EXERCISE GOAL – Could you output each line of the data that follows exactly?

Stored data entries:
-- ==== Sys2Proof/Laws/State.lean ====
section
/-! SUPPORT. The fields of a state after each elementary update: every field but the one it names is as it was. -/

namespace Sys2Proof.Machine

open Sys2Proof

/-! ### setReg -/

section

variable (a : Nat) (v : Word) (s : State)

@[simp] theorem setReg_variant : (setReg a v s).variant = s.variant := rfl
@[simp] theorem setReg_active : (setReg a v s).active = s.active := rfl
@[simp] theorem setReg_mem : (setReg a v s).mem = s.mem := rfl
@[simp] theorem setReg_dram : (setReg a v s).dram = s.dram := rfl
@[simp] theorem setReg_dramGen : (setReg a v s).dramGen = s.dramGen := rfl
@[simp] theorem setReg_pumpMem : (setReg a v s).pumpMem = s.pumpMem := rfl
@[simp] theorem setReg_pumpGen : (setReg a v s).pumpGen = s.pumpGen := rfl
@[simp] theorem setReg_bus : (setReg a v s).bus = s.bus := rfl
@[simp] theorem setReg_colCommit : (setReg a v s).colCommit = s.colCommit := rfl
@[simp] theorem setReg_fresh : (setReg a v s).fresh = s.fresh := rfl
@[simp] theorem setReg_out : (setReg a v s).out = s.out := rfl
@[simp] theorem setReg_pending : (setReg a v s).pending = s.pending := rfl
@[simp] theorem setReg_pins : (setReg a v s).pins = s.pins := rfl
@[simp] theorem setReg_endpoint : (setReg a v s).endpoint = s.endpoint := rfl
@[simp] theorem setReg_epochReset : (setReg a v s).epochReset = s.epochReset := rfl
@[simp] theorem setReg_epochs : (setReg a v s).epochs = s.epochs := rfl
@[simp] theorem setReg_epochSerial : (setReg a v s).epochSerial = s.epochSerial := rfl
@[simp] theorem setReg_epochNumber : (setReg a v s).epochNumber = s.epochNumber := rfl
@[simp] theorem setReg_epochPrev : (setReg a v s).epochPrev = s.epochPrev := rfl
@[simp] theorem setReg_submission : (setReg a v s).submission = s.submission := rfl
@[simp] theorem setReg_resultOf : (setReg a v s).resultOf = s.resultOf := rfl
@[simp] theorem setReg_reports : (setReg a v s).reports = s.reports := rfl
@[simp] theorem setReg_schedule : (setReg a v s).schedule = s.schedule := rfl
@[simp] theorem setReg_preparation : (setReg a v s).preparation = s.preparation := rfl
@[simp] theorem setReg_jobStart : (setReg a v s).jobStart = s.jobStart := rfl
@[simp] theorem setReg_connected : (setReg a v s).connected = s.connected := rfl
@[simp] theorem setReg_ringRoles : (setReg a v s).ringRoles = s.ringRoles := rfl
@[simp] theorem setReg_warmRequested : (setReg a v s).warmRequested = s.warmRequested := rfl
@[simp] theorem setReg_handedOff : (setReg a v s).handedOff = s.handedOff := rfl
@[simp] theorem setReg_eo : (setReg a v s).eo = s.eo := rfl
@[simp] theorem setReg_eoCal : (setReg a v s).eoCal = s.eoCal := rfl
@[simp] theorem setReg_siphonGen : (setReg a v s).siphonGen = s.siphonGen := rfl
@[simp] theorem setReg_align : (setReg a v s).align = s.align := rfl
@[simp] theorem setReg_ncoOrigin : (setReg a v s).ncoOrigin = s.ncoOrigin := rfl
@[simp] theorem setReg_nco : (setReg a v s).nco = s.nco := rfl
@[simp] theorem setReg_heaters : (setReg a v s).heaters = s.heaters := rfl
@[simp] theorem setReg_onTime : (setReg a v s).onTime = s.onTime := rfl
@[simp] theorem setReg_rbFail : (setReg a v s).rbFail = s.rbFail := rfl
@[simp] theorem setReg_htrCal : (setReg a v s).htrCal = s.htrCal := rfl
@[simp] theorem setReg_cells : (setReg a v s).cells = s.cells := rfl
@[simp] theorem setReg_pumps : (setReg a v s).pumps = s.pumps := rfl
@[simp] theorem setReg_loopOrigin : (setReg a v s).loopOrigin = s.loopOrigin := rfl
@[simp] theorem setReg_cellPower : (setReg a v s).cellPower = s.cellPower := rfl
@[simp] theorem setReg_cellPowerWas : (setReg a v s).cellPowerWas = s.cellPowerWas := rfl
@[simp] theorem setReg_cellPowerAt : (setReg a v s).cellPowerAt = s.cellPowerAt := rfl
@[simp] theorem setReg_frames : (setReg a v s).frames = s.frames := rfl
@[simp] theorem setReg_rbScan : (setReg a v s).rbScan = s.rbScan := rfl
@[simp] theorem setReg_inputPower : (setReg a v s).inputPower = s.inputPower := rfl
@[simp] theorem setReg_inputWas : (setReg a v s).inputWas = s.inputWas := rfl
@[simp] theorem setReg_portAtten : (setReg a v s).portAtten = s.portAtten := rfl
@[simp] theorem setReg_kernelStaged : (setReg a v s).kernelStaged = s.kernelStaged := rfl
@[simp] theorem setReg_wellOrigin : (setReg a v s).wellOrigin = s.wellOrigin := rfl
@[simp] theorem setReg_wellSpans : (setReg a v s).wellSpans = s.wellSpans := rfl
@[simp] theorem setReg_rangeChanges : (setReg a v s).rangeChanges = s.rangeChanges := rfl
@[simp] theorem setReg_published : (setReg a v s).published = s.published := rfl
@[simp] theorem setReg_settledAt : (setReg a v s).settledAt = s.settledAt := rfl
@[simp] theorem setReg_settleFrom : (setReg a v s).settleFrom = s.settleFrom := rfl
@[simp] theorem setReg_ditherAt : (setReg a v s).ditherAt = s.ditherAt := rfl
@[simp] theorem setReg_pinsPlaced : (setReg a v s).pinsPlaced = s.pinsPlaced := rfl
@[simp] theorem setReg_pin : (setReg a v s).pin = s.pin := rfl
@[simp] theorem setReg_calRun : (setReg a v s).calRun = s.calRun := rfl
@[simp] theorem setReg_binding : (setReg a v s).binding = s.binding := rfl
@[simp] theorem setReg_refOut : (setReg a v s).refOut = s.refOut := rfl
@[simp] theorem setReg_biasOn : (setReg a v s).biasOn = s.biasOn := rfl
@[simp] theorem setReg_verdict : (setReg a v s).verdict = s.verdict := rfl
@[simp] theorem setReg_pilotDecode : (setReg a v s).pilotDecode = s.pilotDecode := rfl
@[simp] theorem setReg_pilotBit : (setReg a v s).pilotBit = s.pilotBit := rfl
@[simp] theorem setReg_pilotStarts : (setReg a v s).pilotStarts = s.pilotStarts := rfl
@[simp] theorem setReg_lastApplied : (setReg a v s).lastApplied = s.lastApplied := rfl
@[simp] theorem setReg_streams : (setReg a v s).streams = s.streams := rfl
@[simp] theorem setReg_trigPulse : (setReg a v s).trigPulse = s.trigPulse := rfl
@[simp] theorem setReg_dramSize : (setReg a v s).dramSize = s.dramSize := rfl
@[simp] theorem setReg_ring : (setReg a v s).ring = s.ring := rfl
@[simp] theorem setReg_time : (setReg a v s).time = s.time := rfl
@[simp] theorem setReg_ports : (setReg a v s).ports = s.ports := rfl
@[simp] theorem setReg_evt : (setReg a v s).evt = s.evt := rfl
@[simp] theorem setReg_flt : (setReg a v s).flt = s.flt := rfl
@[simp] theorem setReg_dieThrottled : (setReg a v s).dieThrottled = s.dieThrottled := rfl
@[simp] theorem setReg_picThrottled : (setReg a v s).picThrottled = s.picThrottled := rfl
@[simp] theorem setReg_heat : (setReg a v s).heat = s.heat := rfl
@[simp] theorem setReg_prime : (setReg a v s).prime = s.prime := rfl
@[simp] theorem setReg_wellhead : (setReg a v s).wellhead = s.wellhead := rfl
@[simp] theorem setReg_census : (setReg a v s).census = s.census := rfl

EXERCISE RESULT –
-- ==== Sys2Proof/Laws/State.lean ====
section
/-! SUPPORT. The fields of a state after each elementary update: every field but the one it names is as it was. -/

namespace Sys2Proof.Machine

open Sys2Proof

/-! ### setReg -/

section

variable (a : Nat) (v : Word) (s : State)

@[simp] theorem setReg_variant : (setReg a v s).variant = s.variant := rfl
@[simp] theorem setReg_active : (setReg a v s).active = s.active := rfl
@[simp] theorem setReg_mem : (setReg a v s).mem = s.mem := rfl
@[simp] theorem setReg_dram : (setReg a v s).dram = s.dram := rfl
@[simp] theorem setReg_dramGen : (setReg a v s).dramGen = s.dramGen := rfl
@[simp] theorem setReg_pumpMem : (setReg a v s).pumpMem = s.pumpMem := rfl
@[simp] theorem setReg_pumpGen : (setReg a v s).pumpGen = s.pumpGen := rfl
@[simp] theorem setReg_bus : (setReg a v s).bus = s.bus := rfl
@[simp] theorem setReg_colCommit : (setReg a v s).colCommit = s.colCommit := rfl
@[simp] theorem setReg_fresh : (setReg a v s).fresh = s.fresh := rfl
@[simp] theorem setReg_out : (setReg a v s).out = s.out := rfl
@[simp] theorem setReg_pending : (setReg a v s).pending = s.pending := rfl
@[simp] theorem setReg_pins : (setReg a v s).pins = s.pins := rfl
@[simp] theorem setReg_endpoint : (setReg a v s).endpoint = s.endpoint := rfl
@[simp] theorem setReg_epochReset : (setReg a v s).epochReset = s.epochReset := rfl
@[simp] theorem setReg_epochs : (setReg a v s).epochs = s.epochs := rfl
@[simp] theorem setReg_epochSerial : (setReg a v s).epochSerial = s.epochSerial := rfl
@[simp] theorem setReg_epochNumber : (setReg a v s).epochNumber = s.epochNumber := rfl
@[simp] theorem setReg_epochPrev : (setReg a v s).epochPrev = s.epochPrev := rfl
@[simp] theorem setReg_submission : (setReg a v s).submission = s.submission := rfl
@[simp] theorem setReg_resultOf : (setReg a v s).resultOf = s.resultOf := rfl
@[simp] theorem setReg_reports : (setReg a v s).reports = s.reports := rfl
@[simp] theorem setReg_schedule : (setReg a v s).schedule = s.schedule := rfl
@[simp] theorem setReg_preparation : (setReg a v s).preparation = s.preparation := rfl
@[simp] theorem setReg_jobStart : (setReg a v s).jobStart = s.jobStart := rfl
@[simp] theorem setReg_connected : (setReg a v s).connected = s.connected := rfl
@[simp] theorem setReg_ringRoles : (setReg a v s).ringRoles = s.ringRoles := rfl
@[simp] theorem setReg_warmRequested : (setReg a v s).warmRequested = s.warmRequested := rfl
@[simp] theorem setReg_handedOff : (setReg a v s).handedOff = s.handedOff := rfl
@[simp] theorem setReg_eo : (setReg a v s).eo = s.eo := rfl
@[simp] theorem setReg_eoCal : (setReg a v s).eoCal = s.eoCal := rfl
@[simp] theorem setReg_siphonGen : (setReg a v s).siphonGen = s.siphonGen := rfl
@[simp] theorem setReg_align : (setReg a v s).align = s.align := rfl
@[simp] theorem setReg_ncoOrigin : (setReg a v s).ncoOrigin = s.ncoOrigin := rfl
@[simp] theorem setReg_nco : (setReg a v s).nco = s.nco := rfl
@[simp] theorem setReg_heaters : (setReg a v s).heaters = s.heaters := rfl
@[simp] theorem setReg_onTime : (setReg a v s).onTime = s.onTime := rfl
@[simp] theorem setReg_rbFail : (setReg a v s).rbFail = s.rbFail := rfl
@[simp] theorem setReg_htrCal : (setReg a v s).htrCal = s.htrCal := rfl
@[simp] theorem setReg_cells : (setReg a v s).cells = s.cells := rfl
@[simp] theorem setReg_pumps : (setReg a v s).pumps = s.pumps := rfl
@[simp] theorem setReg_loopOrigin : (setReg a v s).loopOrigin = s.loopOrigin := rfl
@[simp] theorem setReg_cellPower : (setReg a v s).cellPower = s.cellPower := rfl
@[simp] theorem setReg_cellPowerWas : (setReg a v s).cellPowerWas = s.cellPowerWas := rfl
@[simp] theorem setReg_cellPowerAt : (setReg a v s).cellPowerAt = s.cellPowerAt := rfl
@[simp] theorem setReg_frames : (setReg a v s).frames = s.frames := rfl
@[simp] theorem setReg_rbScan : (setReg a v s).rbScan = s.rbScan := rfl
@[simp] theorem setReg_inputPower : (setReg a v s).inputPower = s.inputPower := rfl
@[simp] theorem setReg_inputWas : (setReg a v s).inputWas = s.inputWas := rfl
@[simp] theorem setReg_portAtten : (setReg a v s).portAtten = s.portAtten := rfl
@[simp] theorem setReg_kernelStaged : (setReg a v s).kernelStaged = s.kernelStaged := rfl
@[simp] theorem setReg_wellOrigin : (setReg a v s).wellOrigin = s.wellOrigin := rfl
@[simp] theorem setReg_wellSpans : (setReg a v s).wellSpans = s.wellSpans := rfl
@[simp] theorem setReg_rangeChanges : (setReg a v s).rangeChanges = s.rangeChanges := rfl
@[simp] theorem setReg_published : (setReg a v s).published = s.published := rfl
@[simp] theorem setReg_settledAt : (setReg a v s).settledAt = s.settledAt := rfl
@[simp] theorem setReg_settleFrom : (setReg a v s).settleFrom = s.settleFrom := rfl
@[simp] theorem setReg_ditherAt : (setReg a v s).ditherAt = s.ditherAt := rfl
@[simp] theorem setReg_pinsPlaced : (setReg a v s).pinsPlaced = s.pinsPlaced := rfl
@[simp] theorem setReg_pin : (setReg a v s).pin = s.pin := rfl
@[simp] theorem setReg_calRun : (setReg a v s).calRun = s.calRun := rfl
@[simp] theorem setReg_binding : (setReg a v s).binding = s.binding := rfl
@[simp] theorem setReg_refOut : (setReg a v s).refOut = s.refOut := rfl
@[simp] theorem setReg_biasOn : (setReg a v s).biasOn = s.biasOn := rfl
@[simp] theorem setReg_verdict : (setReg a v s).verdict = s.verdict := rfl
@[simp] theorem setReg_pilotDecode : (setReg a v s).pilotDecode = s.pilotDecode := rfl
@[simp] theorem setReg_pilotBit : (setReg a v s).pilotBit = s.pilotBit := rfl
@[simp] theorem setReg_pilotStarts : (setReg a v s).pilotStarts = s.pilotStarts := rfl
@[simp] theorem setReg_lastApplied : (setReg a v s).lastApplied = s.lastApplied := rfl
@[simp] theorem setReg_streams : (setReg a v s).streams = s.streams := rfl
@[simp] theorem setReg_trigPulse : (setReg a v s).trigPulse = s.trigPulse := rfl
@[simp] theorem setReg_dramSize : (setReg a v s).dramSize = s.dramSize := rfl
@[simp] theorem setReg_ring : (setReg a v s).ring = s.ring := rfl
@[simp] theorem setReg_time : (setReg a v s).time = s.time := rfl
@[simp] theorem setReg_ports : (setReg a v s).ports = s.ports := rfl
@[simp] theorem setReg_evt : (setReg a v s).evt = s.evt := rfl
@[simp] theorem setReg_flt : (setReg a v s).flt = s.flt := rfl
@[simp] theorem setReg_dieThrottled : (setReg a v s).dieThrottled = s.dieThrottled := rfl
@[simp] theorem setReg_picThrottled : (setReg a v s).picThrottled = s.picThrottled := rfl
@[simp] theorem setReg_heat : (setReg a v s).heat = s.heat := rfl
@[simp] theorem setReg_prime : (setReg a v s).prime = s.prime := rfl
@[simp] theorem setReg_wellhead : (setReg a v s).wellhead = s.wellhead := rfl
@[simp] theorem setReg_census : (setReg a v s).census = s.census := rfl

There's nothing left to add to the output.